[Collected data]
╭──

-- ==== Sys2Proof/Safety.lean ====
section
/-! DEFINITION. The terms in which claims about the machine are stated: runs of several steps, the transaction a state
stands before (rule R34), the invariant of the reachable states, what can be observed of an idle block (rule R33), and the
stream-level meaning of the commands (rules R10, R12, R108, R117, R118). -/

namespace Sys2Proof.Machine

/-! ### Runs -/

/-- `n` steps, stopping at the first fault or refusal. -/
def stepN : Nat → State → Outcome
  | 0, s => .next s
  | n + 1, s =>
    match step s with
    | .next t => stepN n t
    | .fault r => .fault r
    | .refused r => .refused r

/-- An outcome with its next state changed by `f`. -/
def mapNext (f : State → State) : Outcome → Outcome
  | .next s => .next (f s)
  | .fault r => .fault r
  | .refused r => .refused r

/-- The host's only access to come is the write of the command word `w` to CMD, on an idle block with three distinct ports
(rule R163). -/
def State.readyToIssue (s : State) (w : Word) : Prop :=
  s.agenda = [.write 4 0x00 w] ∧ s.status.busy = false ∧ s.portsAliased = false

/-! ### Commands -/

/-- The function a byte form applies to each input byte (rules R79, R81 to R84); `none` for the other commands. -/
def byteFormFunction : Instr → Option (Byte → Byte)
  | .orb imm _ => some fun a => a ||| imm
  | .andb imm _ => some fun a => a &&& imm
  | .xorb imm _ => some fun a => a ^^^ imm
  | .not _ _ => some fun a => ~~~a
  | .lsh _ _ => none
  | .rsh _ _ => none
  | .orf _ _ => none
  | .andf _ _ => none
  | .xorf _ _ => none

/-- The function and the policy of a stream form (rules R79, R92 to R94); `none` for the other commands. -/
def streamFormFunction : Instr → Option ((Byte → Byte → Byte) × Policy)
  | .orf pol _ => some (fun a v => a ||| v, pol)
  | .andf pol _ => some (fun a v => a &&& v, pol)
  | .xorf pol _ => some (fun a v => a ^^^ v, pol)
  | .orb _ _ => none
  | .andb _ _ => none
  | .xorb _ _ => none
  | .not _ _ => none
  | .lsh _ _ => none
  | .rsh _ _ => none

/-- LSH or RSH. -/
def isShift : Instr → Bool
  | .lsh _ _ => true
  | .rsh _ _ => true
  | .orb _ _ => false
  | .andb _ _ => false
  | .xorb _ _ => false
  | .not _ _ => false
  | .orf _ _ => false
  | .andf _ _ => false
  | .xorf _ _ => false

/-- A command with the fields it ignores (rule R74) set to 0. -/
def clearIgnored : Instr → Instr
  | .orb imm _ => .orb imm 0
  | .andb imm _ => .andb imm 0
  | .xorb imm _ => .xorb imm 0
  | .not _ _ => .not 0 0
  | .lsh _ _ => .lsh 0 0
  | .rsh _ _ => .rsh 0 0
  | .orf pol _ => .orf pol 0
  | .andf pol _ => .andf pol 0
  | .xorf pol _ => .xorf pol 0

/-! ### Phases -/

/-- A port transaction (rule R11). -/
inductive Transaction where
  | inRead
  | opRead
  | opRewind
  | outWrite (v : Byte)
deriving DecidableEq, Repr

/-- The one port transaction that PHASE names (rule R34, column "next step"). -/
def State.transaction (s : State) : Option Transaction :=
  match s.phase with
  | .idle => none
  | .bIn | .fIn | .lsSkip | .lsLoad | .lsIn | .rsIn | .rsDrain => some .inRead
  | .fOp => some .opRead
  | .fRew => some .opRewind
  | .bOut | .fOut | .lsOut | .rsOut => some (.outWrite s.hold)
  | .lsTail => some (.outWrite (funnel s.carry 0 (8 - s.bits)))
  | .lsZero | .rsZero => some (.outWrite 0x00)

/-- The port of the named transaction has no answer to give (rules R52, R54). -/
def State.portSilent (s : State) : Prop :=
  match s.transaction with
  | none => False
  | some .inRead => s.input.answers = []
  | some .opRead => s.operand.answers = []
  | some .opRewind => s.operand.rewinds = []
  | some (.outWrite _) => s.output.answers = []

/-- Which commands use a phase (rule R34, column "used by"). -/
def phaseUsedBy : Phase → Instr → Bool
  | .idle, _ => false
  | .bIn, i | .bOut, i => (byteFormFunction i).isSome
  | .fIn, i | .fOp, i | .fOut, i => (streamFormFunction i).isSome
  | .fRew, i => (streamFormFunction i).any (·.2 == .loop)
  | .lsSkip, .lsh _ _ | .lsLoad, .lsh _ _ | .lsIn, .lsh _ _ | .lsOut, .lsh _ _ | .lsTail, .lsh _ _
  | .lsZero, .lsh _ _ => true
  | .rsZero, .rsh _ _ | .rsIn, .rsh _ _ | .rsOut, .rsh _ _ | .rsDrain, .rsh _ _ => true
  | _, _ => false

/-! ### The invariant -/

/-- CNT in the phases of the shifts (rules R125, R127): how many bytes the current phase may still have before it. -/
def State.countInRange (s : State) : Prop :=
  match s.phase with
  | .lsSkip | .rsZero | .lsZero | .rsDrain =>
    0 < s.cnt.toNat ∧ s.cnt.toNat ≤ s.bo.toNat ∧ s.cnt.toNat ≤ s.len.toNat
  | .lsLoad => s.bo.toNat < s.len.toNat
  | .lsIn => 0 < s.cnt.toNat ∧ s.bo.toNat + s.cnt.toNat < s.len.toNat
  | .lsOut => s.bo.toNat + s.cnt.toNat + 1 < s.len.toNat
  | .lsTail => s.cnt = 0 ∧ s.bo.toNat < s.len.toNat
  | .rsIn => 0 < s.cnt.toNat ∧ s.bo.toNat + s.cnt.toNat ≤ s.len.toNat
  | .rsOut => s.bo.toNat + s.cnt.toNat < s.len.toNat
  | .idle | .bIn | .bOut | .fIn | .fOp | .fRew | .fOut => True

/-- Which command and policy a result tag can come from (rule R139, column "commands"; rules R97 to R100). -/
def tagPossible : ResultTag → Instr → Bool
  | .none, _ | .inputRead, _ | .outputWrite, _ => true
  | .operandRead, i => (streamFormFunction i).isSome
  | .operandEOF, i => (streamFormFunction i).any fun f => f.2 == .error || f.2 == .loop
  | .operandSeek, i => (streamFormFunction i).any fun f => f.2 == .loop

/-- What holds of the block at reset and after every step. -/
structure State.Inv (s : State) : Prop where
  /-- CMD holds a legal word (rule R18). -/
  cmd_legal : (decode s.cmd).isSome = true
  /-- BUSY = 1 exactly while a command runs (rules R16, R21). -/
  busy_iff : s.status.busy = true ↔ s.phase ≠ .idle
  /-- PHASE is one of the running command's (rule R34). -/
  phase_used : ∀ i, decode s.cmd = some i → s.status.busy = true → phaseUsedBy s.phase i = true
  /-- While BUSY = 1 DONE, SHORT, RESULT and HASCODE read 0 (rule R166). -/
  busy_clear : s.status.busy = true →
    s.status.done = false ∧ s.status.short = false ∧ s.status.result = .none ∧ s.status.hascode = false
  /-- ERRCODE is 0 whenever HASCODE = 0 (rule R28). -/
  no_code : s.status.hascode = false → s.errcode = 0
  /-- HASCODE is never 1 with None or OperandEOF (rule R27). -/
  code_tag : s.status.hascode = true → s.status.result ≠ .none ∧ s.status.result ≠ .operandEOF
  /-- SHORT comes with InputRead and no code, after a shift (rule R25). -/
  short_tag : s.status.short = true →
    s.status.result = .inputRead ∧ s.status.hascode = false ∧ ∀ i, decode s.cmd = some i → isShift i = true
  /-- RESULT is a tag that the command in CMD can produce (rule R139). -/
  tag_possible : ∀ i, decode s.cmd = some i → tagPossible s.status.result i = true
  /-- CNT stays in the range of its phase (rules R16, R33). -/
  count : s.countInRange
  /-- OPPOS counts the operand bytes since the start or the last rewind, saturating (rules R33, R104). -/
  operand_count : s.status.busy = true →
    s.operand.start ≤ s.operand.pos ∧ s.oppos.toNat = min (s.operand.pos - s.operand.start) (2 ^ 64 - 1)
  /-- OPEOF is set only under ZeroFill or OneFill, and then no `OpRead` is issued (rule R105). -/
  operand_filled : ∀ i f, decode s.cmd = some i → streamFormFunction i = some f → s.status.busy = true →
    s.opeof = true → (f.2 = .zeroFill ∨ f.2 = .oneFill) ∧ s.phase ≠ .fOp ∧ s.phase ≠ .fRew

/-! ### What can be observed -/

/-- A state with the hidden registers CNT, HOLD, CARRY, OPPOS and OPEOF cleared: all that a claim may say of an idle
block, because "a model must not rely on their values while PHASE = IDLE" (rule R33). -/
def State.observable (s : State) : State :=
  { s with cnt := 0, hold := 0, carry := 0, oppos := 0, opeof := false }

/-- The outcome is a next state with the command finished by `tag` and `c` (rule R145) and every observable thing else as
in `s`. -/
def endsWith (o : Outcome) (tag : ResultTag) (c : Option Word) (s : State) : Prop :=
  ∃ t, o = .next t ∧ t.observable =
    { s with
      status := { s.status with result := tag, hascode := c.isSome, busy := false, done := true }
      errcode := c.getD 0
      phase := .idle }.observable

/-- The state in which the command of word `w` has just been accepted (rule R71) and stands before its first transaction:
PHASE is `p`, CNT is `n`, every other hidden register 0, the operand's start where the operand is. -/
def State.launched (s : State) (w : Word) (p : Phase) (n : Size) : State :=
  { s with
    cmd := w
    status := { s.status with busy := true, done := false, short := false, result := .none, hascode := false }
    errcode := 0
    phase := p
    cnt := n
    hold := 0
    carry := 0
    oppos := 0
    opeof := false
    operand := { s.operand with start := s.operand.pos } }

/-- The state after a whole command of word `w` that ran from `s`, a state ready to issue it: the result recorded, the
agenda empty, the streams as given. -/
def State.ran (s : State) (w : Word) (tag : ResultTag) (c : Option Word)
    (inp : InPort) (opd : OperandPort) (out : OutPort) : State :=
  { s with
    cmd := w
    status := { s.status with
      busy := false, done := true, short := false, result := tag, hascode := c.isSome }
    errcode := c.getD 0
    phase := .idle
    input := inp
    operand := opd
    output := out
    agenda := [] }

/-- `n` steps from `s` end in `t`, but for the hidden registers of the idle block. -/
def runsTo (n : Nat) (s t : State) : Prop := ∃ u, stepN n s = .next u ∧ u.observable = t.observable

/-! ### Streams -/

/-- `val(s)` (rule R12): the whole stream as one number, bit 7 of byte 0 the most significant bit. -/
def streamValue : List Byte → Nat
  | [] => 0
  | a :: rest => a.toNat * 256 ^ rest.length + streamValue rest

/-- `bytes_L(V)` (rule R12): the stream of `n` bytes whose value is `v`, for `v < 2^(8n)`. -/
def streamBytes (n v : Nat) : List Byte :=
  (List.range n).map fun i => BitVec.ofNat 8 (v / 256 ^ (n - 1 - i))

/-- `LSHIFT(s, amount)` (rule R117). -/
def leftShift (bs : List Byte) (amount : Nat) : List Byte :=
  streamBytes bs.length (streamValue bs * 2 ^ amount % 2 ^ (8 * bs.length))

/-- `RSHIFT(s, amount)` (rule R118). -/
def rightShift (bs : List Byte) (amount : Nat) : List Byte :=
  streamBytes bs.length (streamValue bs / 2 ^ amount)

/-- A port that delivers these bytes. -/
def bytesThen (bs : List Byte) (rest : List ReadAnswer) : List ReadAnswer := bs.map .byte ++ rest

/-- A port that takes `n` bytes. -/
def oksThen (n : Nat) (rest : List Ack) : List Ack := List.replicate n .ok ++ rest

/-- An operand port that delivers `bs` and then `Eof` on each of `n` passes (rule R108). -/
def passes (n : Nat) (bs : List Byte) : List ReadAnswer := (List.replicate n (bytesThen bs [.eof])).flatten

end Sys2Proof.Machine
end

╰──

Please give the number of lines in the data above that contain the word "tagPossible", with nothing else.

* Problem solution:
2